You see, he truly is a genius. I think, anyway. Even without watching his previous films and starting off with seeing his remake of King Kong in the theater, I already knew that he was a fantastic director. I just wish I would have found these gems first. Better late than never. Don't forget the gravy on those mashed potatoes.
Initially, I watched Dead Alive with my brother Kevin. I informed him that there was a horror flick I had just picked up at the time that contained a scene with a priest that proclaimed "I kick ass for the Lord!" He was hooked. I could see on his face and in the sparkling drool on his lower lip that he wanted to jump into this to have a good laugh. And boy, did we ever! It was non-stop comedy because neither of us had seen this prior, and everything was just seething with absurdity. Top notch. High shelf. Whatever you want to call it. It was a joyously religious experience, and I will never forget that day, watching it on his ex-girlfriend's PS3, laughing our asses off at farting entrails and zombies getting chunked by a modified lawn mower. High class gore fest. Peter Jackson, you are the shit. Please make another cult horror flick. I beg of you.
All of these native tribe members look like ex-Mudvayne roadies.
There's no time to play cricket!
Well, her dad looks like Gallagher really let himself go.
Yeah, because two pencils and an ink ribbon are just magically going to fall into the shape of a moon and a star.
I think mother is wearing to much fucking make-up.
Ok, bro. Lay off the tobacco for a while. Your teeth are making me nervous.
Damn, mother! Step on that son of a bitch!
I never realized that pudding could be so disgusting.
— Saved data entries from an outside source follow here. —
-- ==== Sys2Proof/Machine/Scans.lean ====
section
/-! DEFINITION. The Scan Engine: queries on channel Q and the placement search on channel P (R70 to R73, R157 to R163). -/

namespace Sys2Proof.Machine

/-! ### Queries (R158 to R162) -/

/-- The scan table of a code (R182 Table 3). -/
def scanTableOf (n : Nat) : Option ScanTable := if n = 0 then some .bin else if n = 1 then some .withdrawal else none

/-- The scan mode of a code (R182 Table 3). -/
def scanModeOf (n : Nat) : Option ScanMode := if n = 0 then some .single else if n = 1 then some .loop else none

/-- The greatest index of a table (R157). -/
def lastIndex : ScanTable → Nat
  | .bin => Config.binCount - 1
  | .withdrawal => Config.bucketCount - 1

/-- The four argument bytes with only the last `n` in use. -/
def smallArgument (p : List Byte) (i n : Nat) : Bool := zeroes p i (4 - n)

/-- The filter of a code with its argument, where both are in range (R158 steps 3 and 4, R182). The argument stands at offset
`i`. -/
def filterOf (p : List Byte) (i : Nat) : ScanTable → Nat → Option Filter
  | .bin, 0 => if smallArgument p i 0 then some .stranded else none
  | .bin, 1 => if smallArgument p i 0 then some .obstructed else none
  | .bin, 2 => if smallArgument p i 0 then some .uncertain else none
  | .bin, 3 => if smallArgument p i 0 then some .quarantined else none
  | .bin, 4 => if smallArgument p i 1 && decide (byteAt p (i + 3) < 8) then some (.homeAisle (byteAt p (i + 3))) else none
  | .bin, 5 => if smallArgument p i 1 && decide (byteAt p (i + 3) ≤ 250) then some (.fillAtMost (byteAt p (i + 3))) else none
  | .bin, 6 => if smallArgument p i 0 then some .openVisit else none
  | .bin, 7 => if smallArgument p i 2 then some (.idleSince (wordAt p (i + 2))) else none
  | .withdrawal, 0 => if smallArgument p i 0 then some .overdue else none
  | .withdrawal, 1 => if smallArgument p i 2 then some (.outBefore (wordAt p (i + 2))) else none
  | .withdrawal, 2 =>
    if wordAt p i ≤ wordAt p (i + 2) ∧ wordAt p (i + 2) < Config.binCount then
      some (.homeBinRange (wordAt p i) (wordAt p (i + 2)))
    else none
  | .withdrawal, 3 => if smallArgument p i 0 then some .returning else none
  | _, _ => none

/-- The channel record of a query that passes the checks of R158. -/
def queryOf (p : List Byte) : Option ChannelRec :=
  match scanTableOf (byteAt p 0), scanModeOf (byteAt p 10) with
  | some t, some m =>
    let first := wordAt p 1
    let last := wordAt p 3
    if first ≤ last ∧ last ≤ lastIndex t then
      (filterOf p 6 t (byteAt p 5)).map fun f => ⟨t, first, last, first, some f, m, .running, [], 0, false⟩
    else none
  | _, _ => none

/-- Start Scan (R158). -/
def runStartScan (p : List Byte) (s : State) : Result :=
  withSome (queryOf p) .badValue fun q => done [] { s with chanQ := q }

/-- How many entries a reply carries (R161, R182). -/
def carriedLimit : ScanTable → Nat
  | .bin => 8
  | .withdrawal => 6

/-- The channel after its oldest entries are removed (R161): a PAUSED channel whose list falls below 16 runs on. -/
def ChannelRec.removed (q : ChannelRec) (n : Nat) : ChannelRec :=
  let rest := q.results.drop n
  { q with
    results := rest
    state := if q.state = .paused ∧ rest.length < Config.resultLimit then .running else q.state }

/-- Read Scan Results (R161). -/
def runReadScan (_ : List Byte) (s : State) : Result :=
  let q := s.chanQ
  let carried := q.results.take (carriedLimit q.table)
  let q' := q.removed (carriedLimit q.table)
  done (scanBytes carried q') { s with chanQ := q' }

/-- Stop Scan (R162). -/
def runStopScan (_ : List Byte) (s : State) : Result :=
  done (byte s.chanQ.state.code) { s with chanQ := { s.chanQ with state := .idle } }

/-- A bin record passes a filter (R159 Table 3). -/
def binPasses (r : BinRec) : Filter → Bool
  | .stranded => r.stranded
  | .obstructed => r.obstructed
  | .uncertain => r.uncertain
  | .quarantined => r.quarantined
  | .homeAisle a => r.home.aisle.val == a
  | .fillAtMost n => decide (r.fill ≤ n)
  | .openVisit => r.openVisit.isSome
  | .idleSince day => match r.lastVisitDay with
    | none => true
    | some d => decide (d < day)
  | .overdue | .outBefore _ | .homeBinRange _ _ | .returning => false

/-- A withdrawal record passes a filter, with today as the day number stands (R159 Table 3). -/
def recordPasses (today : Nat) (w : WithdrawalRec) : Filter → Bool
  | .overdue => decide (w.dueDay < today)
  | .outBefore day => decide (w.outDay < day)
  | .homeBinRange low high => decide (low ≤ w.homeBin) && decide (w.homeBin ≤ high)
  | .returning => w.state == .returning
  | .stranded | .obstructed | .uncertain | .quarantined | .homeAisle _ | .fillAtMost _ | .openVisit | .idleSince _ => false

/-- The entry of the record at an index, if it passes the channel's filter (R159). -/
def judgeQuery (s : State) (q : ChannelRec) : Option ScanEntry :=
  match q.filter with
  | none => none
  | some f =>
    match q.table with
    | .bin =>
      match bin s q.cursor with
      | some r => if binPasses r f then some (.bin q.cursor) else none
      | none => none
    | .withdrawal =>
      match tableGet s.withdrawals q.cursor with
      | some w => if recordPasses s.day w f then some (.bucket q.cursor w.key) else none
      | none => none

/-- The channel after the record at its cursor has been judged (R159, R160): the pass may end, and the list may be full. -/
def ChannelRec.stepped (q : ChannelRec) (e : Option ScanEntry) : ChannelRec :=
  let rs := q.results ++ e.toList
  let q1 :=
    if q.cursor < q.last then { q with results := rs, cursor := q.cursor + 1 }
    else match q.mode with
      | .single => { q with results := rs, passCount := 1, state := .done }
      | .loop => { q with results := rs, passCount := countUp q.passCount, cursor := q.first }
  if q1.state = .running ∧ Config.resultLimit ≤ rs.length then { q1 with state := .paused } else q1

/-- A step of channel Q (R159, R160): SCAN_Q is set at a pass end and at a pause. -/
def stepQuery (s : State) : State :=
  let q := s.chanQ
  if q.state = .running then
    let q' := q.stepped (judgeQuery s q)
    let s1 := { s with chanQ := q' }
    if q'.state ≠ .running ∨ q.last ≤ q.cursor then setAttention scanBit s1 else s1
  else s

/-! ### The placement search (R71 to R73) -/

/-- The bin can take the search's item now: the conditions of R71. -/
def isCandidate (s : State) (b : Nat) (r : BinRec) : Bool :=
  zoneOf r.home.aisle == s.search.station && !aisleOut s r.home.aisle && r.sizeClass == s.search.sizeClass &&
    !isProtected s b && !r.quarantined && (visitRule s r).isNone && decide (1 ≤ room r)

/-- The winner after a bin has been judged (R72). -/
def judgeBin (s : State) (b : Nat) : Option Winner :=
  match bin s b with
  | none => s.search.winner
  | some r =>
    if isCandidate s b r then
      match s.search.winner with
      | none => some ⟨b, room r⟩
      | some w => if w.room < room r then some ⟨b, room r⟩ else some w
    else s.search.winner

/-- The search ends with a reply (R73): channel P is IDLE. DESIGN CHOICE (log entry 39): its pass count stays as R70 and R73 set it, 0
when the first pass ends the search and 1 when the second does, and its cursor stays at the last bin. -/
def endSearch (code : OutcomeCode) (data : List Byte) (s : State) : State :=
  writeReply code data { s with chanP := { s.chanP with state := .idle } }

/-- The winner takes the REFILE task, and the search ends (R73 step 3). The creation time of a visit created here is that of the
command (R24). -/
def placeWinner (b : Nat) (r : BinRec) (s : State) : State :=
  let q := placeRefile s.search.taken b r s.search.key s.search.priority s
  endSearch .done (bytes 2 b ++ q.bytes) (eventOf (zoneOf r.home.aisle) (fun _ => q.state) s)

/-- The end of a pass (R73). -/
def endPass (s : State) : State :=
  if zoneClosed s s.search.station then endSearch .zoneClosed [] s
  else
    match s.search.winner with
    | none => endSearch .noRoom [] s
    | some w =>
      match (bin s w.bin).filter (isCandidate s w.bin) with
      | some r => placeWinner w.bin r s
      | none =>
        if s.chanP.passCount = 0 then { s with chanP := searchChannel 1, search := { s.search with winner := none } }
        else endSearch .noRoom [] s

/-- A step of channel P (R71 to R73). -/
def stepSearch (s : State) : State :=
  if s.chanP.state = .running then
    let s1 := { s with search := { s.search with winner := judgeBin s s.chanP.cursor } }
    if s.chanP.cursor < s.chanP.last then { s1 with chanP := { s.chanP with cursor := s.chanP.cursor + 1 } }
    else endPass s1
  else s

end Sys2Proof.Machine
end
A neo-nazi veterinarian. What a guy.
Why do morticians always eat sandwiches?
"I kick ass for the Lord!"
With this being the first entry in this little series (there are two more) I will leave you with this-if you're into (or want to get into) some of the most out of sight gore, character situations, dialogue, camera angles and film editing, look no further than Dead Alive. This is truly some bat-shit anarchy, and I don't think you're collection would be complete without it. I wouldn't pay the insane price for a new dvd, but I would somehow find a way to watch this because if you're a fear fan and haven't seen this-you owe it to yourself to do so. I also need to find a way to shake Peter Jackson's hand. I just hope that he covers up his brain with that derby first. There's no need for his gray matter to be falling out.